The required output is the lines below from the line containing "let nine := leBytes" to the line containing "namespace Sys2Proof.Machine", inclusive, retyped exactly. No other lines belong in it.

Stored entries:
__________
/-- The state commands that a transition in progress held back are considered, in the order of their writes (R480). -/
def runHeld (s : State) : State :=
  let held := s.dev.epc.heldWrites
  held.foldl (fun s x => s.stateCommand x.2 ⟨[], [], []⟩ []) (s.onDev fun d => { d with epc := { d.epc with heldWrites := [] } })

/-- ENABLE is written 0: a start is called off, or the stop is committed. -/
def stopGenerator (s : State) : State :=
  if s.dev.epc.monStep != 0 then s.onDev fun d => { d with epc := { d.epc with heldWrites := d.epc.heldWrites ++ [(0, 0)] } }
  else if s.dev.epc.startPending then (s.onDev fun d =>
    let d := { d with epc := { d.epc with startPending := false, firstAt := none }, power := { d.power with ramp := none } }
    (d.put Reg.epcCtrlEnable 0).putFlag Reg.glbStateChanging false).runHeld
  else if s.dev.running then s.onDev fun d =>
    ({ d with epc := { d.epc with stopPending := true } }.put Reg.epcCtrlEnable 0).putFlag Reg.glbStateChanging true
  else s

/-! ### Snapshot points (R38, R465, R483, R487) -/

/-- The measurements that change at snapshot points: 7, 8 and 9 of R487. -/
def measure (s : State) : State :=
  let digest (b : Nat) : List Byte := if s.dev.flag (Reg.plnStatusValid b) then ((s.hdrBytes b).drop 64).take 32 else List.replicate 32 0
  let nine := leBytes 1 s.dev.activeBank ++ ((s.hdrBytes s.dev.activeBank).drop 24).take 8
  s.onDev fun d => { d with spdm := { d.spdm with banks := [digest 0, digest 1, nine] } }

/-- The records held in BOOT and RECOVERY are written, oldest first, once the ring exists. -/
def flushHeld (s : State) : State :=
  if s.dev.booting || !s.dev.ringReady then s else
  s.onDev fun d => d.flt.boot.foldl (fun d r => (d.writeRecord r).1) { d with flt := { d.flt with boot := [] } }

/-- What happens at every snapshot point: the counters and the USED registers take their values (R38, R256). -/
def snapshotPoint (s : State) : State := ((s.onDev fun d => d.snapshot.showUsed).measure).flushHeld

/-- SNAPSHOT_POINT: every 1 ms while no epochs run. -/
def idleSnapshot (s : State) (t : Nat) : State :=
  if s.dev.running || s.dev.inState stSleep then s else (s.onDev (·.clock t)).snapshotPoint

/-! ### Plan-bank switches (R43 to R45) -/

/-- The length of an epoch with no sync offset, in ns. -/
def fullNs (s : State) : Nat := 10000 * s.dev.val Reg.epcLenLength

/-- Is a switch armed and due? A SWITCH_EPOCH before the epoch in which ARM was written stands for the next cairn (R43). -/
def switchDue (d : Dev) : Bool :=
  let e := d.rd Reg.plnSwitchEpoch
  let from' := match d.epc.armedIn with | some a => if e < a then a + 1 else e | none => e
  d.flag Reg.plnCtrlArm && decide (from' ≤ d.epoch)
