-- ==== Sys2Proof/Machine/Format.lean ====
section
/-! DEFINITION. The flash as TRAINING finds it: geometry, format, and the rebuild of the map from what flash keeps
(11_flash_translation.md R288 to R291, R304 to R306). -/

namespace Sys2Proof.Machine

/-- The values of a FLASH_GEOMETRY record in the order R477 lists them: cell type, chip enables, LUNs, planes, blocks per LUN, pages of a native
block and of an SLC block (log entry 24). -/
def geometryOf (body : List Byte) : List Nat := (List.range 7).map fun i => fieldAt body (4 * i) 4

/-- Raw capacity of a channel in bytes: every native block of its chip enables and LUNs. -/
def rawCapacity (g : List Nat) : Nat := g.getD 1 0 * g.getD 2 0 * g.getD 4 0 * (g.getD 5 0 * pageBytes)

/-- Do the values lie in what R287 and R313 allow, with at most 8 TB of raw capacity on a channel? -/
def geometryOk (g : List Nat) : Bool :=
  decide (rawCapacity g ≤ 8 * 10 ^ 12) && let ok (i lo hi : Nat) : Bool := decide (lo ≤ g.getD i 0) && decide (g.getD i 0 ≤ hi)
  ok 0 2 3 && ok 1 1 8 && ok 2 1 4 && ok 3 1 4 && ok 4 1 32768 && ok 5 1 4096 && ok 6 1 4096

/-- The registers of the geometry (R289, R313). -/
def Dev.showGeometry (d : Dev) (g : List Nat) : Dev :=
  let v (i : Nat) : Nat := g.getD i 0
  ((((((d.put Reg.flsGeomCell (v 0)).put Reg.flsGeomCes (v 1 - 1)).put Reg.flsGeomLuns (v 2 - 1)).put Reg.flsGeomPlanes (v 3 - 1)).put
    Reg.flsBlocksBlocksPerLun (v 4)).put Reg.flsBlocksSlcPages (v 6)).put Reg.flsLbBytes (pageBytes * v 5)

namespace State

/-- The system blocks of a channel: blocks 0 to 7 of channels 0 and 16 (R305). -/
def systemBlock (ch pb : Nat) : Bool := (ch = 0 || ch = 16) && decide (pb < 8)

/-- The block states of a channel at format: bad ones, system ones, the SLC pool from the lowest good ones, and the rest native. -/
def formatStates (n pool ch : Nat) (bad : List (Nat × Nat)) : List Nat :=
  let isBad (pb : Nat) : Bool := bad.contains (ch, pb)
  let good := (List.range n).filter fun pb => !isBad pb && !systemBlock ch pb
  let slc := good.take pool
  (List.range n).map fun pb => if isBad pb then bFactoryBad else if systemBlock ch pb then bSystem else if slc.contains pb then bSlcFree else bFree

/-- Format (R291): LB_COUNT, and the physical block table. Refused with reason capacity when the count exceeds the map or the SLC pool is too small. -/
def format (s : State) (bad : List (Nat × Nat)) : State :=
  let n := s.dev.chanBlocks
  let pool := ceilDiv (s.dev.rd Reg.flsPoolsSlcPct * n) 100
  let spare := ceilDiv (s.dev.rd Reg.flsPoolsOpPct * n) 100
  let room (ch : Nat) : Nat := n - (bad.filter (·.1 = ch)).length - pool - spare
  let lbs := 32 * ((List.range 32).map room).foldl min n
  if pool < 64 ∨ 8388608 < lbs then s.onDev (·.raise .flashTrainFail Dev.srcFlash [(1, 0), (1, 2)])
  else
    let table := (List.range 32).flatMap fun ch =>
      (formatStates n pool ch bad).zipIdx.map fun (st, pb) => (ch * 2 ^ 20 + pb, pbeEncode { erased := 0, state := st, valid := 0, lbn := 0 })
    s.onDev fun d => { d with fls := { d.fls with formatted := true, lbCount := lbs, pbt := table, ckpt := [], journal := [] } }

/-- SPARE_c: the good native blocks less the logical blocks exported; below GC_CRIT the channel is read-only (R291, R304). -/
def showSpare (s : State) (ch : Nat) : State :=
  let spare := (s.blocksIn ch bFree).length + (s.blocksIn ch bData).length - s.dev.fls.lbCount / 32
  s.onDev fun d =>
    let d := d.put (Reg.chSpareCount ch) spare
    if spare < d.val Reg.flsGcGcCrit then (d.putFlag (Reg.chStatusReadOnly ch) true).putFlag Reg.flsStatusReadOnly true else d

/-- The map in the strata and the block table in the stacks, at the addresses Lantern gives them: the checkpoint, the journal after it, and a
new checkpoint (R290, R306). The map is charged to the system account. -/
def loadTables (s : State) (mapBase pbtBase : Nat) : State :=
  let f := s.dev.fls
  let map := f.journal.foldl (fun m (k, v) => assocPut k v m) f.ckpt
  let s := s.onDev fun d =>
    let d := ((d.put Reg.flsMapBase mapBase).put Reg.flsPbtBase pbtBase).put Reg.flsLbCount f.lbCount
    let d := d.setUsed 64 0 (d.usedOf 64 0 + d.chargeOf 0 (4 * f.lbCount))
    { d with fls := { d.fls with ckpt := map, journal := [], ckptEpoch := d.epoch } }
  let s := map.foldl (fun s (k, v) => s.devWrite (mapBase + 4 * k) (leBytes 4 v)) s
  f.pbt.foldl (fun s (k, v) => s.devWrite (s.pbtAddr (k / 2 ^ 20) (k % 2 ^ 20)) (leBytes 8 v)) s

/-- The flash in TRAINING after a loss of power: formatted once, its map rebuilt; `adopted` and `torn` are the pages that the scan of open blocks
adopts and discards. -/
def startFlash (s : State) (bad : List (Nat × Nat)) (mapBase pbtBase adopted torn : Nat) : State :=
  let s := if s.dev.fls.formatted then s else s.format bad
  let s := s.loadTables mapBase pbtBase
  let s := (List.range 32).foldl (fun s ch => (s.showChannel ch).showSpare ch) s
  s.onDev fun d =>
    let d := d.bump Ctr.flsTornPages torn
    if adopted + torn = 0 then d
    else (d.raise .flashMapRebuilt Dev.srcFlash [(4, adopted), (4, torn)]).putFlag Reg.flsStatusMapRebuilt true

end State

end Sys2Proof.Machine
end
__________
WRITTEN RESPONSE —
  let nine := leBytes 1 s.dev.activeBank ++ ((s.hdrBytes s.dev.activeBank).drop 24).take 8
  s.onDev fun d => { d with spdm := { d.spdm with banks := [digest 0, digest 1, nine] } }

/-- The records held in BOOT and RECOVERY are written, oldest first, once the ring exists. -/
def flushHeld (s : State) : State :=
  if s.dev.booting || !s.dev.ringReady then s else
  s.onDev fun d => d.flt.boot.foldl (fun d r => (d.writeRecord r).1) { d with flt := { d.flt with boot := [] } }

/-- What happens at every snapshot point: the counters and the USED registers take their values (R38, R256). -/
def snapshotPoint (s : State) : State := ((s.onDev fun d => d.snapshot.showUsed).measure).flushHeld

/-- SNAPSHOT_POINT: every 1 ms while no epochs run. -/
def idleSnapshot (s : State) (t : Nat) : State :=
  if s.dev.running || s.dev.inState stSleep then s else (s.onDev (·.clock t)).snapshotPoint

/-! ### Plan-bank switches (R43 to R45) -/

/-- The length of an epoch with no sync offset, in ns. -/
def fullNs (s : State) : Nat := 10000 * s.dev.val Reg.epcLenLength

/-- Is a switch armed and due? A SWITCH_EPOCH before the epoch in which ARM was written stands for the next cairn (R43). -/
def switchDue (d : Dev) : Bool :=
  let e := d.rd Reg.plnSwitchEpoch
  let from' := match d.epc.armedIn with | some a => if e < a then a + 1 else e | none => e
  d.flag Reg.plnCtrlArm && decide (from' ≤ d.epoch)
-- ==== Sys2Proof/Machine/Format.lean ====
section
/-! DEFINITION. The flash as TRAINING finds it: geometry, format, and the rebuild of the map from what flash keeps
(11_flash_translation.md R288 to R291, R304 to R306). -/

namespace Sys2Proof.Machine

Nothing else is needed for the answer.